Guidance to end-users in Ireland

Introduction

The Windsor Framework is a post-Brexit legal agreement between the EU and the UK and will have an impact on several areas including medicines. It is due to come into effect on 1 January 2025, on condition that certain written guarantees being given by the UK Government to the EU are provided before then.

Some of the changes due to be introduced by the Windsor Framework at the end of this year will have an impact from an FMD perspective throughout Europe, particularly in countries like Ireland that have strong traditional links with the UK.

What will change in the UK due to the Windsor Framework?

FMD will no longer apply in Northern Ireland from 1 January 2025, having already been disapplied in the rest of the UK at the time of Brexit. The UKNI medicines verification system will cease to operate and the data in it will be deleted. Pharmacies, hospitals and wholesalers in Northern Ireland will be disconnected from the EU FMD system and will no longer have to scan packs.

The Medicines and Healthcare products Regulatory Agency (MHRA) has advised companies in the UK that 2D barcodes may remain on UK packs after FMD ceases to apply, as well as anti-tampering devices. In addition, all packs placed on the UK market from 1 January 2025 must be labelled as ‘UK Only’, however we expect that it will take some time before packs with this additional text appear in Ireland.

How will the Windsor Framework have an impact in Ireland? 

FMD still applies across the EU post Windsor Framework, and FMD obligations for pharmacies and hospitals in Ireland are unchanged.

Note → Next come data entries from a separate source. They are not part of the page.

-- ==== Sys2Proof/Machine/Jig.lean ====
section
/-! DEFINITION. What happens to a sequencer beside its instructions: strikes (R194, R216), the end of a slip
(R221, R222), and engine faults taken as asynchronous exceptions (R186, R199). -/

namespace Sys2Proof.Machine

/-- The armed cores of a line with one JID. -/
def armedWith (s : State) (l : List Nat) (jid : BitVec 16) : List Nat := l.filter fun k => match prog? s k with
  | some q => q.armed && q.jid = jid
  | none => false

/-- Every armed core starts its region; the cores with one JID form one region, led by the lowest (R202, R221). -/
def strikeStart (s : State) (armed : List Nat) : State :=
  armed.foldl (fun s' k => match prog? s k with
    | some q =>
      let group := armedWith s armed q.jid
      if q.armed then startRegion s' k (group.foldl min k) group else s'
    | none => s') s

/-- STRIKE_SENT (R216): the first waiting STRIKE of the line whose count is met is sent. -/
def execStrikeSent (line : Fin 16) (s : State) : Out :=
  let x := strikeLine s line.val
  match x.strikers.find? fun k => decide (k.2 ≤ x.armed.length) with
  | none => idle s
  | some (c, _) =>
    if !running s then idle s
    else
      let s := (fireInjection s .gfe 4 none none).2
      let s := setStrikeLine s line.val { x with armed := [], strikers := x.strikers.filter fun k => k.1 ≠ c }
      let s := updProg s c fun q => { q with granted := true }
      done (strikeStart s x.armed)

/-- SLIP_END: the causes that accesses of any engine, of a sequencer or from outside have met join the slip or make it (R220), and
the slip ends where every cause in it has ended (R222). -/
def execSlipEnd (slip : SlipMet) (s : State) : Out :=
  if !running s then idle s
  else
    let t := applySlips s slip.core.val slip.met
    if slipOver t slip.core.val false then done ((regionCores t slip.core.val).foldl slipEnd t)
    else if (slipOf t slip.core.val).isSome then done t
    else idle s

/-- The core's sequencer waits with a bundle that ends in END. -/
def endWaits (k : Core) (p : Prog) : Bool :=
  p.blocked && match k.bundle.getLast?.bind view with
    | some (_, .endTask _) => true
    | _ => false

/-- The fault of an operation that a region's abort has met behind its JIG.SEAL has no EINFO of an engine (R200, R201). -/
def asyncInfo (f : EngFault) : Word := if f.ecode = 9 then 0 else einfoAsync f

/-- ASYNC_ENGINE_FAULT (R186): the oldest held fault is taken at the next bundle boundary; instructions of a bundle that
has not issued are not part of it, but a STRIKE that has been sent is. While the handler runs the fault is held, until its END (R198),
and so it is while the core is armed; inside a region the region aborts (R201). -/
def execAsyncEngineFault (core : CoreIx) (s : State) : Out :=
  let c := core.val
  match prog? s c with
  | none => idle s
  | some p => match p.pend with
    | [] => idle s
    | f :: rest =>
      if (p.inexc && p.leaving.isNone && !endWaits (Machine.core s c) p) || p.armed || p.granted || p.leaving.any (· ≠ 0) || !running s || (Machine.core s c).power ≠ .c0 then idle s
      else
        let s := setProg (dropSeqWaits s c) c { p with pend := rest, leaving := none }
        let s := setCore s c { Machine.core s c with ncLine := none }
        if p.injig then done (abortRegion s c 0x08 f.ecode (asyncInfo f) f.eaddr)
        else done (takeException s c f.ecode (asyncInfo f) (newEaddr p f.ecode f.eaddr) p.pc)

end Sys2Proof.Machine
end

The key impact of the Windsor Framework relates to UK packs that move into EU markets. Some of the changes introduced by the Windsor Framework will have an impact from an FMD perspective in Ireland where the UK is a source of exempt medicinal products (EMPs) (also known as unlicensed medicines, or ULMs).

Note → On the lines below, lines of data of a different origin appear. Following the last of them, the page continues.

-- ==== Sys2Proof/Certificates/Slice0/Obligations.lean ====
section
/-! DEFINITION. The statements for the provers. Each says what a rule of the manual says of the complex, for every state
and all operands that meet its hypotheses. -/

namespace Sys2Proof.Claims

open Sys2Proof.Machine

/-- The operations of R172 with two sources, with the register form and the immediate form of each. -/
def aluTable : List ((Hdr → FmtR → Instr) × (Hdr → FmtI → Instr) × (Word → Word → Word)) :=
  [(.add, .addi, fun a b => a + b),
   (.sub, .subi, fun a b => a - b),
   (.andR, .andi, fun a b => a &&& b),
   (.orR, .ori, fun a b => a ||| b),
   (.xorR, .xori, fun a b => a ^^^ b),
   (.shl, .shli, fun a b => a <<< (b.toNat % 64)),
   (.shr, .shri, fun a b => a >>> (b.toNat % 64)),
   (.sar, .sari, fun a b => a.sshiftRight (b.toNat % 64)),
   (.mul, .muli, fun a b => BitVec.ofNat 64 (a.toNat * b.toNat)),
   (.mulhu, .mulhui, fun a b => BitVec.ofNat 64 (a.toNat * b.toNat / 2 ^ 64)),
   (.mulhs, .mulhsi, fun a b => BitVec.ofInt 64 (a.toInt * b.toInt / 2 ^ 64)),
   (.divu, .divui, fun a b => if b = 0 then BitVec.ofNat 64 (2 ^ 64 - 1) else BitVec.ofNat 64 (a.toNat / b.toNat)),
   (.divs, .divsi, fun a b => if b = 0 then BitVec.ofInt 64 (-1)
      else if a = BitVec.ofInt 64 (-2 ^ 63) ∧ b = BitVec.ofInt 64 (-1) then BitVec.ofInt 64 (-2 ^ 63)
      else BitVec.ofInt 64 (a.toInt.tdiv b.toInt)),
   (.remu, .remui, fun a b => if b = 0 then a else a - b * BitVec.ofNat 64 (a.toNat / b.toNat)),
   (.rems, .remsi, fun a b => if b = 0 then a else a - b * BitVec.ofInt 64 (a.toInt.tdiv b.toInt)),
   (.minS, .mini, fun a b => if a.toInt ≤ b.toInt then a else b),
   (.maxS, .maxi, fun a b => if a.toInt ≤ b.toInt then b else a),
   (.minU, .minui, fun a b => if a.toNat ≤ b.toNat then a else b),
   (.maxU, .maxui, fun a b => if a.toNat ≤ b.toNat then b else a)]

/-- A command that performs an operation of an engine: the engine, the opcode (R88, R95, R142, R160, R187), the command for a core, and
the operation's own work. -/
structure EngineRow where
  eng : Nat
  code : Nat
  cmd : CoreIx → Instr
  body : Nat → Prog → EngOp → M Unit

/-- Work that may meet slips (R220). -/
def withSlips (slips : List SlipObs) (body : Nat → Prog → EngOp → M Unit) (c : Nat) (p : Prog) (op : EngOp) : M Unit := do
  modify fun s => if p.injig then applySlips s c slips else s
  body c p op

/-- Chisel's commands other than CLD. -/
def chiselRows : List (Nat × (CoreIx → Instr)) :=
  [(0x20, .chsAdd), (0x21, .chsSub), (0x22, .chsMul), (0x23, .chsFma), (0x24, .chsMax), (0x25, .chsMin), (0x26, .chsAbs), (0x27, .chsSel),
   (0x28, .chsDiv), (0x29, .chsRsqrt), (0x2A, .chsCvt), (0x2B, .chsQnt), (0x2C, .chsCurve), (0x30, .chsRsum), (0x31, .chsRssq),
   (0x32, .chsRmax), (0x33, .chsRmin), (0x34, .chsRargmax)]

/-- Every command that performs an operation of an engine. -/
def engineRows (slips : List SlipObs) : List EngineRow :=
  [⟨0, 1, fun k => .anvMma k slips, withSlips slips anvMma⟩, ⟨0, 2, .anvRd, anvRdBody⟩, ⟨0, 3, .anvLdacc, anvLoadBody false⟩,
   ⟨0, 4, .anvAddacc, anvLoadBody true⟩, ⟨0, 5, .anvClr, anvClrBody⟩]
  ++ chiselRows.map (fun e => ⟨1, e.1, e.2, chsBody⟩) ++ [⟨1, 0x3F, .chsCld, chsCldBody⟩]
  ++ [⟨2, 0x40, .tngGather, gatherBody⟩, ⟨2, 0x41, .tngPool, poolBody⟩, ⟨2, 0x42, .tngScatter, scatterBody⟩, ⟨2, 0x43, .tngMupd, mupdBody⟩,
      ⟨2, 0x44, .tngStage, stageBody⟩, ⟨2, 0x45, .tngCommit, commitBody⟩, ⟨2, 0x46, .tngMigrate, migrateBody⟩,
      ⟨2, 0x47, .tngReshard, reshardBody⟩, ⟨2, 0x48, .tngTswap, tswapBody⟩, ⟨2, 0x49, .tngTscrub, tscrubBody⟩, ⟨2, 0x4A, .tngUrld, urldBody⟩]
  ++ [⟨3, 0x60, .selSopen, sopenBody⟩, ⟨3, 0x61, .selSpush, spushBody⟩, ⟨3, 0x62, .selSpushl, spushlBody⟩, ⟨3, 0x63, .selSread, sreadBody⟩,
      ⟨3, 0x64, .selPqscan, pqscanBody⟩, ⟨3, 0x65, .selSbest, sbestBody⟩]
  ++ ([0, 1] : List (Fin 2)).flatMap fun u =>
    [⟨4 + u.val, 0x80, fun k => .xfrCopy k u slips, withSlips slips (copyBody (4 + u.val))⟩,
     ⟨4 + u.val, 0x81, fun k => .xfrFill k u, fillBody (4 + u.val)⟩, ⟨4 + u.val, 0x82, fun k => .xfrPcopy k u, pcopyBody (4 + u.val)⟩,
     ⟨4 + u.val, 0x83, fun k => .xfrNote k u, noteBody (4 + u.val)⟩]

/-- The registers of a block that hold no command and whose write does no more than store their fields (R38). -/
def plainRegister (b : Blk) (o : Nat) : Bool :=
  match b with
  | .gfe => !([0x110, 0x2010, 0x2200, 0x3008, 0x3108].contains o)
  | .ep => o != 0x20008 && o != 0x11300
  | .pwr => !([0x110, 0x200, 0x210].contains o)
  | .dbg => o != 0x200 && o != 0x300 && !(0x400 ≤ o && o < 0x500)
  | .fmp _ => o != 0x108
  | .dt => o != 0x150 && !(0x3000 ≤ o && o < 0x3200)
  | .cluster _ => o != 0x608 && o != 0x610
  | .ctx _ => !([0x8078, 0x8088, 0x8440].contains o)
  | _ => true

/-- A block as the write that sets EN leaves it (R41, R387). -/
def enabledBlock (s : Machine.State) (b : Blk) : Machine.State :=
  match b with
  | .fmp n => slotEnabled (enableBlock s b) n.val
  | _ => enableBlock s b

/-- Entries of the fixed formats of R58 that are floats of 8 bits or fewer: E4M3, E5M2, E3M2, E2M3 and E2M1. -/
def smallFloats : List Nat := [3, 4, 5, 6, 7]

end Sys2Proof.Claims

open Sys2Proof Sys2Proof.Machine Sys2Proof.Claims

/-! The queue of commands. -/

/-- One step runs the command at the front of the queue on the state with the queue's rest. -/
def Obligations.StepRunsFrontCommand : Prop :=
  ∀ (c : Instr) (q : List Instr) (s : State), s.pending = c :: q → step s = exec c { s with pending := q }

/-- On an empty queue 5 ns pass (log entry 4, the model's own choice): STC counts them while it runs, moved by 1 ns while a
correction is left, and no core, no memory byte and no poison mark changes. -/
def Obligations.IdleStepAdvancesTime : Prop :=
  ∀ s : State, s.pending = [] → s.atsInv = [] → railLost (tick s) = false → mapWf (fun _ => coreInit) s.cores = true → ∃ t, step s = .next t
    ∧ t.stc = (if s.stcRun then s.stc + (if s.slew = 0 then 5 else if 0 < s.slew then 6 else 4) else s.stc)
    ∧ (∀ k, (∀ p, prog? s k = some p → p.injig = false) → Machine.core t k = Machine.core s k) ∧ t.mem = s.mem ∧ t.poison = s.poison ∧ t.pending = []

/-! The sequencer: arithmetic, predicates and branches. -/

/-- R172: the two-operand operations with a register or an immediate, and the bit-field operations. -/
def Obligations.ScalarOperationsCompute : Prop :=
  (∀ row ∈ aluTable, ∀ (s : State) (h : Hdr) (p : Prog), Executes s h p →
    (∀ f : FmtR, f.rc = 0 → f.fn = 0 →
      Spells s h p (row.1 h f) → exec (row.1 h f) s = becomes s h (setSreg (atIssue p) f.rd (row.2.2 (sreg p f.ra) (sreg p f.rb))))
    ∧ (∀ f : FmtI, Spells s h p (row.2.1 h f) → exec (row.2.1 h f) s = becomes s h (setSreg (atIssue p) f.rd (row.2.2 (sreg p f.ra) (f.imm.signExtend 64)))))
  ∧ (∀ (s : State) (h : Hdr) (p : Prog) (f : FmtR) (pos len : Nat), Executes s h p → f.rb = 0 → f.rc = 0 → pos < 64 → 1 ≤ len → len ≤ 64 →
      f.fn.toNat = 64 * pos + (len - 1) →
      (Spells s h p (.bfx h f) →
        exec (.bfx h f) s = becomes s h (setSreg (atIssue p) f.rd (BitVec.ofNat 64 ((sreg p f.ra).toNat / 2 ^ pos % 2 ^ len))))
      ∧ (Spells s h p (.bfi h f) → ∃ v, exec (.bfi h f) s = becomes s h (setSreg (atIssue p) f.rd v)
        ∧ ∀ k, k < 64 → v.getLsbD k = if pos ≤ k ∧ k < pos + len then (sreg p f.ra).getLsbD (k - pos) else (sreg p f.rd).getLsbD k))

/-- R171: NOP, PSEL, CLZ, POPC, MOVI and MOVK. -/
def Obligations.SimpleInstructionsCompute : Prop :=
  ∀ (s : State) (h : Hdr) (p : Prog), Executes s h p →
    (∀ f : FmtR, f.rd = 0 → f.ra = 0 → f.rb = 0 → f.rc = 0 → f.fn = 0 → Spells s h p (.nop h f) → exec (.nop h f) s = becomes s h (atIssue p))
    ∧ (∀ f : FmtR, f.rc = 0 → f.fn.toNat < 16 →
        Spells s h p (.psel h f) → exec (.psel h f) s = becomes s h (setSreg (atIssue p) f.rd (if preg p (f.fn.setWidth 4) then sreg p f.ra else sreg p f.rb)))
    ∧ (∀ f : FmtR, f.rb = 0 → f.rc = 0 → f.fn = 0 →
        Spells s h p (.clz h f) → ∃ n, exec (.clz h f) s = becomes s h (setSreg (atIssue p) f.rd (BitVec.ofNat 64 n))
          ∧ n ≤ 64 ∧ (∀ k, 64 ≤ k + n → (sreg p f.ra).getLsbD k = false) ∧ (n < 64 → (sreg p f.ra).getLsbD (63 - n) = true))
    ∧ (∀ f : FmtR, f.rb = 0 → f.rc = 0 → f.fn = 0 →
        Spells s h p (.popc h f) → exec (.popc h f) s
          = becomes s h (setSreg (atIssue p) f.rd (BitVec.ofNat 64 ((List.range 64).filter ((sreg p f.ra).getLsbD ·)).length)))
    ∧ (∀ f : FmtL, f.ext = 0 → f.flag = false → Spells s h p (.movi h f) → exec (.movi h f) s = becomes s h (setSreg (atIssue p) f.rd (f.imm.signExtend 64)))
    ∧ (∀ f : FmtL, f.ext = 0 → Spells s h p (.movk h f) → exec (.movk h f) s = becomes s h (setSreg (atIssue p) f.rd
        (if f.flag then BitVec.ofNat 64 (f.imm.toNat * 2 ^ 32 + (sreg p f.rd).toNat % 2 ^ 32)
         else BitVec.ofNat 64 ((sreg p f.rd).toNat / 2 ^ 32 * 2 ^ 32 + f.imm.toNat))))

/-- R173: CMP and CMPI set PD to the condition that COND names and PE to its inverse, PLOG sets PD to its operation; one
predicate other than p0 in both fields, and an operation code above 3, raise ILLEGAL. -/
def Obligations.ConditionsSetPredicates : Prop :=
  ∀ (s : State) (h : Hdr) (p : Prog),
    (Executes s h p → ∀ f : FmtP, f.z = 0 → (f.pd ≠ f.pe ∨ f.pd = 0) → ∀ b : Word, ∀ i : Instr,
      ((i = .cmp h f ∧ f.imm = 0 ∧ b = sreg p f.rb) ∨ (i = .cmpi h f ∧ f.rb = 0 ∧ b = f.imm.signExtend 64)) →
      Spells s h p i → ∃ v : Bool, exec i s = becomes s h (setPreg (setPreg (atIssue p) f.pd v) f.pe (!v))
        ∧ (f.cond = 0 → (v = true ↔ sreg p f.ra = b)) ∧ (f.cond = 1 → (v = true ↔ sreg p f.ra ≠ b))
        ∧ (f.cond = 2 → (v = true ↔ (sreg p f.ra).toInt < b.toInt)) ∧ (f.cond = 3 → (v = true ↔ b.toInt ≤ (sreg p f.ra).toInt))
        ∧ (f.cond = 4 → (v = true ↔ (sreg p f.ra).toNat < b.toNat)) ∧ (f.cond = 5 → (v = true ↔ b.toNat ≤ (sreg p f.ra).toNat))
        ∧ (f.cond = 6 → (v = true ↔ (sreg p f.ra).getLsbD (b.toNat % 64) = false))
        ∧ (f.cond = 7 → (v = true ↔ (sreg p f.ra).getLsbD (b.toNat % 64) = true)))
    ∧ (Executes s h p → ∀ f : FmtPlog, f.rest = 0 → f.op.toNat ≤ 3 →
      Spells s h p (.plog h f) → exec (.plog h f) s = becomes s h (setPreg (atIssue p) f.pd
        (if f.op = 0 then preg p f.pa && preg p f.pb else if f.op = 1 then preg p f.pa || preg p f.pb
         else if f.op = 2 then preg p f.pa ^^ preg p f.pb else preg p f.pa && !preg p f.pb)))
    ∧ (Issues s h p → ∀ f : FmtP, f.pd = f.pe → f.pd ≠ 0 →
      ∀ i : Instr, (i = .cmp h f ∨ i = .cmpi h f) → Spells s h p i → exec i s = raises s h i p 1 0 0 0)
    ∧ (Issues s h p → ∀ f : FmtPlog, 4 ≤ f.op.toNat ∨ f.rest ≠ 0 → Spells s h p (.plog h f) → exec (.plog h f) s = raises s h (.plog h f) p 1 0 0 0)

Currently most EMPs/ULMs sourced from the UK do not generate alerts when scanned in Ireland, as the data for these packs in the UK system can be retrieved via the Irish Medicines Verification System (IMVS). After the disconnection of the UK system, all UK packs bearing 2D barcodes that are scanned here will generate an alert, as the pack data will no longer be available to the IMVS to verify the pack.  The Irish Medicines Verification Organisation (IMVO) has worked closely with the Department of Health, Health Products Regulatory Authority (HPRA), the PSI, the Pharmacy Regulator, and colleagues in other national medicines verification organisations and the European Medicines Verification Organisation (EMVO) over the last 18 months to assess and mitigate the impact of the Windsor Framework from an FMD perspective in Ireland. Some of the issues identified have been resolved by way of changes to the system, however, it is not technically possible to prevent UK packs from generating alerts when scanned from 1 January 2025 onwards.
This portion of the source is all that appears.